What is required
In the data below, find the line containing "sMaster := 0", then set down that line and every later line up to and including the line containing "to ring.node.master. -/", exactly.

[[ The data open ]]

-- ==== Sys2Proof/Machine/Frame.lean ====
section
/-!
DEFINITION. The ring frame as bits (R81): header encoder and decoder, the two CRCs (R88), line size (R63), CORR and
STAMP (R86).
-/

namespace Sys2Proof.Machine

/-- The 32 header bytes as one number, byte 0 most significant (R8, R81). -/
def encodeHeader (h : Header) : BitVec 256 :=
  h.typ ++ h.cls ++ h.path ++ h.tsv ++ h.hops ++ h.locked ++ h.ctlRsv ++
  h.dRing ++ h.dNode ++ h.dMaster ++ h.dRsv ++
  h.sRing ++ h.sNode ++ h.sMaster ++ h.sRsv ++
  h.flow ++ h.seq ++
  h.len ++ h.ackreq ++ h.lossless ++ h.first ++ h.last ++
  h.tag ++ h.stamp ++ h.corr ++ h.hcrc ++ h.rsv

/-- The header that 32 bytes spell (R81). -/
def decodeHeader (w : BitVec 256) : Header where
  typ := w.extractLsb' 252 4
  cls := w.extractLsb' 250 2
  path := w.extractLsb' 249 1
  tsv := w.extractLsb' 248 1
  hops := w.extractLsb' 235 13
  locked := w.extractLsb' 234 1
  ctlRsv := w.extractLsb' 224 10
  dRing := w.extractLsb' 220 4
  dNode := w.extractLsb' 207 13
  dMaster := w.extractLsb' 203 4
  dRsv := w.extractLsb' 192 11
  sRing := w.extractLsb' 188 4
  sNode := w.extractLsb' 175 13
  sMaster := w.extractLsb' 171 4
  sRsv := w.extractLsb' 160 11
  flow := w.extractLsb' 144 16
  seq := w.extractLsb' 128 16
  len := w.extractLsb' 116 12
  ackreq := w.extractLsb' 115 1
  lossless := w.extractLsb' 114 1
  first := w.extractLsb' 113 1
  last := w.extractLsb' 112 1
  tag := w.extractLsb' 96 16
  stamp := w.extractLsb' 64 32
  corr := w.extractLsb' 32 32
  hcrc := w.extractLsb' 16 16
  rsv := w.extractLsb' 0 16

/-- The header's bytes in the order they are sent. -/
def headerBytes (h : Header) : List Byte := beBytes 32 (encodeHeader h).toNat

/-- One byte of the CRC-16 of R88: polynomial 0x1021, most significant bit first. -/
def crc16Byte (c : Nat) (b : Byte) : Nat :=
  (List.range 8).foldl (fun c _ => if c.testBit 15 then (c * 2 % 65536) ^^^ 0x1021 else c * 2 % 65536)
    (c ^^^ (b.toNat * 256))

/-- HCRC: CRC-16 with initial value 0xFFFF (R88). -/
def crc16 (bs : List Byte) : Nat := bs.foldl crc16Byte 0xFFFF

/-- One byte of the reflected CRC-32C of R88: polynomial 0x1EDC6F41, reflected 0x82F63B78. -/
def crc32cByte (c : Nat) (b : Byte) : Nat :=
  (List.range 8).foldl (fun c _ => if c.testBit 0 then (c / 2) ^^^ 0x82F63B78 else c / 2) (c ^^^ b.toNat)

/-- CRC-32C with initial value and final XOR of all ones (R88). -/
def crc32c (bs : List Byte) : Nat := bs.foldl crc32cByte 0xFFFFFFFF ^^^ 0xFFFFFFFF

/-- CRC-32C with initial value 0 and no final XOR (R88). -/
def crc32cRaw (bs : List Byte) : Nat := bs.foldl crc32cByte 0

/-- HCRC over bytes 0 to 27 of a header (R88). -/
def hcrcOf (h : Header) : Nat := crc16 ((headerBytes h).take 28)

end Sys2Proof.Machine
namespace Sys2Proof
open Sys2Proof.Machine in
/-- A header with its HCRC computed over its own bytes 0 to 27. -/
def Header.sealed (h : Header) : Header := { h with hcrc := BitVec.ofNat 16 (hcrcOf h) }

end Sys2Proof
namespace Sys2Proof.Machine

/-- The trailing CRC of a frame the hub originates: over bytes 0 to 31 + LEN (R88). -/
def frameCrc (h : Header) (payload : List Byte) : Nat := crc32c (headerBytes h ++ payload)

/-- The trailing CRC of a frame passed on: adjusted by the XOR difference of the changed bytes only (R88). -/
def adjustCrc (crc : Nat) (old new : Header) (len : Nat) : Nat :=
  crc ^^^ crc32cRaw (((headerBytes old).zipWith (· ^^^ ·) (headerBytes new)) ++ List.replicate len 0#8)

/-- Bytes a frame takes on the line: 48 + LEN, rounded up to a multiple of 4 (R63). -/
def lineBytes (len : Nat) : Nat := (48 + len + 3) / 4 * 4

/-- Cells of a frame in the transit buffer and in the COMB: ceil((36 + LEN) / 128) (R99, R102). -/
def cellsOf (len : Nat) : Nat := (36 + len + 127) / 128

/-- STAMP + CORR in 2^-16 ns, modulo 2^32 ns (R86). -/
def correctedStamp (h : Header) : Nat :=
  (((65536 * h.stamp.toNat : Nat) + h.corr.toInt) % ((2 ^ 32 * 65536 : Nat) : Int)).toNat

/-- A STAMP extended to ns of ring time: the value within −2^31 ns to 2^31 − 1 ns of the reference `now` in ns (R214); seconds
have 48 bits. -/
def extendStamp (now stamp : Nat) : Nat :=
  let d := (stamp + 2 ^ 32 - now % 2 ^ 32) % 2 ^ 32
  (now + d + (if 2 ^ 31 ≤ d then 1000000000 * 2 ^ 48 - 2 ^ 32 else 0)) % (1000000000 * 2 ^ 48)

/-- The corrected stamp of a frame extended by the hub's own ring time (R86, R214), where the frame carries one. -/
def frameTime (now : Nat) (h : Header) : Option Nat :=
  if h.tsv = 1 then some (extendStamp now (correctedStamp h / 65536 % 2 ^ 32)) else none

end Sys2Proof.Machine
namespace Sys2Proof
/-- A stamp taken at the source: whole nanoseconds modulo 2^32 in STAMP, the fraction in CORR (R86). -/
def Header.stampAt (h : Header) (t : Nat) : Header :=
  { h with stamp := BitVec.ofNat 32 (inNs t), corr := BitVec.ofNat 32 (t % 65536) }

/-- Add to CORR, and fold into STAMP when its magnitude reaches 8,192 ns (R86). -/
def Header.addCorr (h : Header) (d : Int) : Header :=
  let c := h.corr.toInt + d
  if 8192 * 65536 ≤ c.natAbs then
    let whole := c.tdiv 65536
    { h with stamp := BitVec.ofInt 32 (h.stamp.toNat + whole), corr := BitVec.ofInt 32 (c - whole * 65536) }
  else { h with corr := BitVec.ofInt 32 c }

/-- The header of a frame this hub builds: every field 0. -/
def Header.zero : Header where
  typ := 0
  cls := 0
  path := 0
  tsv := 0
  hops := 0
  locked := 0
  ctlRsv := 0
  dRing := 0
  dNode := 0
  dMaster := 0
  dRsv := 0
  sRing := 0
  sNode := 0
  sMaster := 0
  sRsv := 0
  flow := 0
  seq := 0
  len := 0
  ackreq := 0
  lossless := 0
  first := 0
  last := 0
  tag := 0
  stamp := 0
  corr := 0
  hcrc := 0
  rsv := 0


/-- Address a header to ring.node.master. -/
def Header.dest (h : Header) (ring node master : Nat) : Header :=
  { h with dRing := BitVec.ofNat 4 ring, dNode := BitVec.ofNat 13 node, dMaster := BitVec.ofNat 4 master }

/-- The header as it leaves by a ring port: PATH 0 from EAST, 1 from WEST (R12). -/
def Header.onPort (h : Header) (p : RingPort) : Header := { h with path := BitVec.ofNat 1 p.num }

/-- HOPS after step 7 of R84. -/
def Header.hopped (h : Header) : Header := { h with hops := if h.hops = 0 then 0 else h.hops - 1 }

/-- A header with TSV set; its stamp is written when the frame is sent (R86). -/
def Header.stamped (h : Header) (b : Bool) : Header := { h with tsv := if b then 1 else 0 }

end Sys2Proof
namespace Sys2Proof.Machine

/-- Frame types (R82). -/
def typData := 0
def typSwarm := 1
def typReadReq := 2
def typWritePosted := 3
def typWriteAcked := 4
def typReadResp := 5
def typAtomic := 6
def typErrnote := 7
def typLock := 8
def typTunnel := 9
def typSync := 0xA
def typCycleMark := 0xB
def typHopMgmt := 0xC
def typCredit := 0xD
def typAxis := 0xE

end Sys2Proof.Machine
end

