/-- The ring's shed level here becomes `level` (R204): the time a frame is held by shedding does not count towards
CREDIT_STALL_LIMIT, so the stall time of an entry shed now stops and starts again when shedding ends. -/
def State.atShedLevel (s : State) (level : Nat) : State :=
  let s1 := (s.setVal 0x2200 8 level).countIgnored (s.val 0x2200 8) (List.range 16)
  let shed := (s1.sw.waiting.map (·.entry)).filter s1.sheds
  (shed.foldl (fun (t : State) e => t.disarm (.creditStall e)) s1).pump

/-- A local originator presents a frame on a FLOW: one lookup on this hub's own key (R105). -/
def State.originate (s : State) (org : Originator) (typ : Fin 16) (flow : Nat) (payload : List Byte) (first last : Bool) :
    State :=
  match s.lookup s.ring s.flowNode flow with
  | none => s.bump 0x2150 0x15
  | some e => s.present { org := org, typ := typ, entry := e, payload := payload, first := first, last := last }

/-- A field port, worker or collector presents a frame on the entry an object names; 0xFFFF names none. -/
def State.originateOn (s : State) (org : Originator) (typ : Fin 16) (entry : Nat) (payload : List Byte) : State :=
  if entry = 0xFFFF then s else s.present { org := org, typ := typ, entry := entry, payload := payload }

end Sys2Proof.Machine
end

[[ The data closed ]]

Exercise answer
  sMaster := 0
  sRsv := 0
  flow := 0
  seq := 0
  len := 0
  ackreq := 0
  lossless := 0
  first := 0
  last := 0
  tag := 0
  stamp := 0
  corr := 0
  hcrc := 0
  rsv := 0


/-- Address a header to ring.node.master. -/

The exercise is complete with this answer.